/-! ### What the bytes behind an instruction can do -/

/-- Where all its bytes are there, an instruction's meaning puts out the same in every state. -/
theorem exec_outputs_eq {i : Instr} {s t s' t' : State} (hs : s.available i.length = i.length)
    (ht : t.available i.length = i.length) (hs' : exec i s = .next s') (ht' : exec i t = .next t') :
    t'.result = s'.result ∧ t'.text = s'.text := by
  rcases exec_cases i with ⟨ins, hvalid, hexec⟩ | ⟨hone, hexec⟩
  all_goals
    obtain rfl := Host.Outcome.next.inj ((hexec s).symm.trans hs')
    obtain rfl := Host.Outcome.next.inj ((hexec t).symm.trans ht')
  · rw [transact_of_isValid s _ hvalid, transact_of_isValid t _ hvalid, if_pos hs, if_pos ht]
    exact ⟨rfl, rfl⟩
  · rw [hone] at hs ht
    rw [transactInvalid_complete s hs, transactInvalid_complete t ht]
    exact ⟨rfl, rfl⟩

theorem available_of_fetch {s : State} {i : Instr} (hfetch : s.fetch = .ok i) :
    s.available i.length = i.length := by
  rcases fetch_cases s with ⟨havail, j, hfetch', hlen⟩ | ⟨-, hfetch'⟩
  · obtain rfl : j = i := Except.ok.inj (hfetch'.symm.trans hfetch)
    rwa [hlen]
  · cases hfetch'.symm.trans hfetch

/-- Two windows that begin with the same instruction give the same outputs (R221 (e), (f)). -/
theorem step_outputs_eq_of_fetch {i : Instr} {s t s' t' : State} (hs : s.fetch = .ok i)
    (ht : t.fetch = .ok i) (hs' : step s = .next s') (ht' : step t = .next t') :
    t'.result = s'.result ∧ t'.text = s'.text := by
  simp only [step, hs] at hs'
  simp only [step, ht] at ht'
  exact exec_outputs_eq (available_of_fetch hs) (available_of_fetch ht) hs' ht'

/-- A step that gives an Instruction has fetched one. -/
theorem exists_fetch_of_result {s t : State} {ins : Instruction} (h : step s = .next t)
    (hresult : t.result = some (.instruction ins)) : ∃ i, s.fetch = .ok i := by
  rcases fetch_cases s with ⟨-, i, hfetch, -⟩ | ⟨-, hfetch⟩
  · exact ⟨i, hfetch⟩
  · simp only [step, hfetch, transactTruncated_eq] at h
    obtain rfl := Host.Outcome.next.inj h
    simp at hresult

/-! ### `decode_slice` -/

/-- A new cursor's window is the beginning of the bytes. -/
theorem ahead_onBytes (bs : List Byte) : (State.onBytes bs).ahead = bs.take Config.maxLen :=
  peek_eq_take (fun j => (Nat.zero_add j).symm ▸ read_onBytes bs j) _

theorem fetch_onBytes_append {bs : List Byte} {i : Instr} (h : (State.onBytes bs).fetch = .ok i)
    (extra : List Byte) : (State.onBytes (bs ++ extra)).fetch = .ok i := by
  rw [fetch_eq_ok_iff, ahead_onBytes] at h ⊢
  obtain ⟨rest, hdecode⟩ := h
  rw [List.take_append]
  exact ⟨_, decode_append hdecode _⟩

theorem decodeCall_result_onBytes (bs : List Byte) :
    (State.onBytes bs).decodeCall.result = some (decodeSlice bs) := by
  rw [decodeCall_eq_putOut, putOut_result]
  rfl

- **What you are asked to do**
Give back, verbatim, the lines from the top of the entries above through the line containing "(R221 (e), (f)). -/".

- **Task result**
/-! ### What the bytes behind an instruction can do -/

/-- Where all its bytes are there, an instruction's meaning puts out the same in every state. -/
theorem exec_outputs_eq {i : Instr} {s t s' t' : State} (hs : s.available i.length = i.length)
    (ht : t.available i.length = i.length) (hs' : exec i s = .next s') (ht' : exec i t = .next t') :
    t'.result = s'.result ∧ t'.text = s'.text := by
  rcases exec_cases i with ⟨ins, hvalid, hexec⟩ | ⟨hone, hexec⟩
  all_goals
    obtain rfl := Host.Outcome.next.inj ((hexec s).symm.trans hs')
    obtain rfl := Host.Outcome.next.inj ((hexec t).symm.trans ht')
  · rw [transact_of_isValid s _ hvalid, transact_of_isValid t _ hvalid, if_pos hs, if_pos ht]
    exact ⟨rfl, rfl⟩
  · rw [hone] at hs ht
    rw [transactInvalid_complete s hs, transactInvalid_complete t ht]
    exact ⟨rfl, rfl⟩

theorem available_of_fetch {s : State} {i : Instr} (hfetch : s.fetch = .ok i) :
    s.available i.length = i.length := by
  rcases fetch_cases s with ⟨havail, j, hfetch', hlen⟩ | ⟨-, hfetch'⟩
  · obtain rfl : j = i := Except.ok.inj (hfetch'.symm.trans hfetch)
    rwa [hlen]
  · cases hfetch'.symm.trans hfetch

/-- Two windows that begin with the same instruction give the same outputs (R221 (e), (f)). -/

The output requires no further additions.